### The task
Among the lines below, list those containing the string "coreOut".

Saved data entries:

/-! wr -/

@[simp] theorem State.wr_out (s : State) (k : RKey) (v : Word) : (s.wr k v).out = s.out := rfl
@[simp] theorem State.wr_free (s : State) (k : RKey) (v : Word) : (s.wr k v).free = s.free := rfl
@[simp] theorem State.wr_latches (s : State) (k : RKey) (v : Word) : (s.wr k v).latches = s.latches := rfl
@[simp] theorem State.wr_fns (s : State) (k : RKey) (v : Word) : (s.wr k v).fns = s.fns := rfl
@[simp] theorem State.wr_eng (s : State) (k : RKey) (v : Word) : (s.wr k v).eng = s.eng := rfl
@[simp] theorem State.wr_flt (s : State) (k : RKey) (v : Word) : (s.wr k v).flt = s.flt := rfl
@[simp] theorem State.wr_noc (s : State) (k : RKey) (v : Word) : (s.wr k v).noc = s.noc := rfl
@[simp] theorem State.wr_ports (s : State) (k : RKey) (v : Word) : (s.wr k v).ports = s.ports := rfl
@[simp] theorem State.wr_slices (s : State) (k : RKey) (v : Word) : (s.wr k v).slices = s.slices := rfl
@[simp] theorem State.wr_halves (s : State) (k : RKey) (v : Word) : (s.wr k v).halves = s.halves := rfl
@[simp] theorem State.wr_lanes (s : State) (k : RKey) (v : Word) : (s.wr k v).lanes = s.lanes := rfl
@[simp] theorem State.wr_core (s : State) (k : RKey) (v : Word) : (s.wr k v).core = s.core := rfl
@[simp] theorem State.wr_tm (s : State) (k : RKey) (v : Word) : (s.wr k v).tm = s.tm := rfl
@[simp] theorem State.wr_fab (s : State) (k : RKey) (v : Word) : (s.wr k v).fab = s.fab := rfl
@[simp] theorem State.wr_eid (s : State) (k : RKey) (v : Word) : (s.wr k v).eid = s.eid := rfl
@[simp] theorem State.wr_marks (s : State) (k : RKey) (v : Word) : (s.wr k v).marks = s.marks := rfl
@[simp] theorem State.wr_pmc (s : State) (k : RKey) (v : Word) : (s.wr k v).pmc = s.pmc := rfl
@[simp] theorem State.wr_hsfs (s : State) (k : RKey) (v : Word) : (s.wr k v).hsfs = s.hsfs := rfl
@[simp] theorem State.wr_bays (s : State) (k : RKey) (v : Word) : (s.wr k v).bays = s.bays := rfl
@[simp] theorem State.wr_chip (s : State) (k : RKey) (v : Word) : (s.wr k v).chip = s.chip := rfl
@[simp] theorem State.port_wr (s : State) (k : RKey) (v : Word) (a : Nat) : (s.wr k v).port a = s.port a := rfl
@[simp] theorem State.slice_wr (s : State) (k : RKey) (v : Word) (a : Nat) : (s.wr k v).slice a = s.slice a := rfl
@[simp] theorem State.half_wr (s : State) (k : RKey) (v : Word) (a : Nat) : (s.wr k v).half a = s.half a := rfl
@[simp] theorem State.lane_wr (s : State) (k : RKey) (v : Word) (a : Nat) : (s.wr k v).lane a = s.lane a := rfl
@[simp] theorem State.hsf_wr (s : State) (k : RKey) (v : Word) (a : Nat) : (s.wr k v).hsf a = s.hsf a := rfl
@[simp] theorem State.bay_wr (s : State) (k : RKey) (v : Word) (a : Nat) : (s.wr k v).bay a = s.bay a := rfl
@[simp] theorem State.seat_wr (s : State) (k : RKey) (v : Word) (a : Nat) : (s.wr k v).seat a = s.seat a := rfl
@[simp] theorem State.dma_wr (s : State) (k : RKey) (v : Word) (a : Nat) : (s.wr k v).dma a = s.dma a := rfl
@[simp] theorem State.fn_wr (s : State) (k : RKey) (v : Word) (a : Nat) : (s.wr k v).fn a = s.fn a := rfl
@[simp] theorem State.coreIn_wr (s : State) (k : RKey) (v : Word) (a : Nat) : (s.wr k v).coreIn a = s.coreIn a := rfl
@[simp] theorem State.coreOut_wr (s : State) (k : RKey) (v : Word) (a : Nat) : (s.wr k v).coreOut a = s.coreOut a := rfl
@[simp] theorem State.plane_wr (s : State) (k : RKey) (v : Word) (a : Nat) : (s.wr k v).plane a = s.plane a := rfl

/-! setFld -/

@[simp] theorem State.setFld_out (s : State) (f : Fld) (n i j : Nat) : (s.setFld f n i j).out = s.out := rfl
@[simp] theorem State.setFld_free (s : State) (f : Fld) (n i j : Nat) : (s.setFld f n i j).free = s.free := rfl
@[simp] theorem State.setFld_latches (s : State) (f : Fld) (n i j : Nat) : (s.setFld f n i j).latches = s.latches := rfl
@[simp] theorem State.setFld_fns (s : State) (f : Fld) (n i j : Nat) : (s.setFld f n i j).fns = s.fns := rfl
@[simp] theorem State.setFld_eng (s : State) (f : Fld) (n i j : Nat) : (s.setFld f n i j).eng = s.eng := rfl
@[simp] theorem State.setFld_flt (s : State) (f : Fld) (n i j : Nat) : (s.setFld f n i j).flt = s.flt := rfl
@[simp] theorem State.setFld_noc (s : State) (f : Fld) (n i j : Nat) : (s.setFld f n i j).noc = s.noc := rfl
@[simp] theorem State.setFld_ports (s : State) (f : Fld) (n i j : Nat) : (s.setFld f n i j).ports = s.ports := rfl
@[simp] theorem State.setFld_slices (s : State) (f : Fld) (n i j : Nat) : (s.setFld f n i j).slices = s.slices := rfl
@[simp] theorem State.setFld_halves (s : State) (f : Fld) (n i j : Nat) : (s.setFld f n i j).halves = s.halves := rfl
@[simp] theorem State.setFld_lanes (s : State) (f : Fld) (n i j : Nat) : (s.setFld f n i j).lanes = s.lanes := rfl
@[simp] theorem State.setFld_core (s : State) (f : Fld) (n i j : Nat) : (s.setFld f n i j).core = s.core := rfl
@[simp] theorem State.setFld_tm (s : State) (f : Fld) (n i j : Nat) : (s.setFld f n i j).tm = s.tm := rfl
@[simp] theorem State.setFld_fab (s : State) (f : Fld) (n i j : Nat) : (s.setFld f n i j).fab = s.fab := rfl
@[simp] theorem State.setFld_eid (s : State) (f : Fld) (n i j : Nat) : (s.setFld f n i j).eid = s.eid := rfl
@[simp] theorem State.setFld_marks (s : State) (f : Fld) (n i j : Nat) : (s.setFld f n i j).marks = s.marks := rfl
@[simp] theorem State.setFld_pmc (s : State) (f : Fld) (n i j : Nat) : (s.setFld f n i j).pmc = s.pmc := rfl
@[simp] theorem State.setFld_hsfs (s : State) (f : Fld) (n i j : Nat) : (s.setFld f n i j).hsfs = s.hsfs := rfl
@[simp] theorem State.setFld_bays (s : State) (f : Fld) (n i j : Nat) : (s.setFld f n i j).bays = s.bays := rfl
@[simp] theorem State.setFld_chip (s : State) (f : Fld) (n i j : Nat) : (s.setFld f n i j).chip = s.chip := rfl
@[simp] theorem State.port_setFld (s : State) (f : Fld) (n i j : Nat) (a : Nat) : (s.setFld f n i j).port a = s.port a := rfl
@[simp] theorem State.slice_setFld (s : State) (f : Fld) (n i j : Nat) (a : Nat) : (s.setFld f n i j).slice a = s.slice a := rfl
@[simp] theorem State.half_setFld (s : State) (f : Fld) (n i j : Nat) (a : Nat) : (s.setFld f n i j).half a = s.half a := rfl
@[simp] theorem State.lane_setFld (s : State) (f : Fld) (n i j : Nat) (a : Nat) : (s.setFld f n i j).lane a = s.lane a := rfl
@[simp] theorem State.hsf_setFld (s : State) (f : Fld) (n i j : Nat) (a : Nat) : (s.setFld f n i j).hsf a = s.hsf a := rfl
@[simp] theorem State.bay_setFld (s : State) (f : Fld) (n i j : Nat) (a : Nat) : (s.setFld f n i j).bay a = s.bay a := rfl
@[simp] theorem State.seat_setFld (s : State) (f : Fld) (n i j : Nat) (a : Nat) : (s.setFld f n i j).seat a = s.seat a := rfl
@[simp] theorem State.dma_setFld (s : State) (f : Fld) (n i j : Nat) (a : Nat) : (s.setFld f n i j).dma a = s.dma a := rfl
@[simp] theorem State.fn_setFld (s : State) (f : Fld) (n i j : Nat) (a : Nat) : (s.setFld f n i j).fn a = s.fn a := rfl
@[simp] theorem State.coreIn_setFld (s : State) (f : Fld) (n i j : Nat) (a : Nat) : (s.setFld f n i j).coreIn a = s.coreIn a := rfl
@[simp] theorem State.coreOut_setFld (s : State) (f : Fld) (n i j : Nat) (a : Nat) : (s.setFld f n i j).coreOut a = s.coreOut a := rfl
@[simp] theorem State.plane_setFld (s : State) (f : Fld) (n i j : Nat) (a : Nat) : (s.setFld f n i j).plane a = s.plane a := rfl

### Answer section
@[simp] theorem State.coreOut_wr (s : State) (k : RKey) (v : Word) (a : Nat) : (s.wr k v).coreOut a = s.coreOut a := rfl
@[simp] theorem State.coreOut_setFld (s : State) (f : Fld) (n i j : Nat) (a : Nat) : (s.setFld f n i j).coreOut a = s.coreOut a := rfl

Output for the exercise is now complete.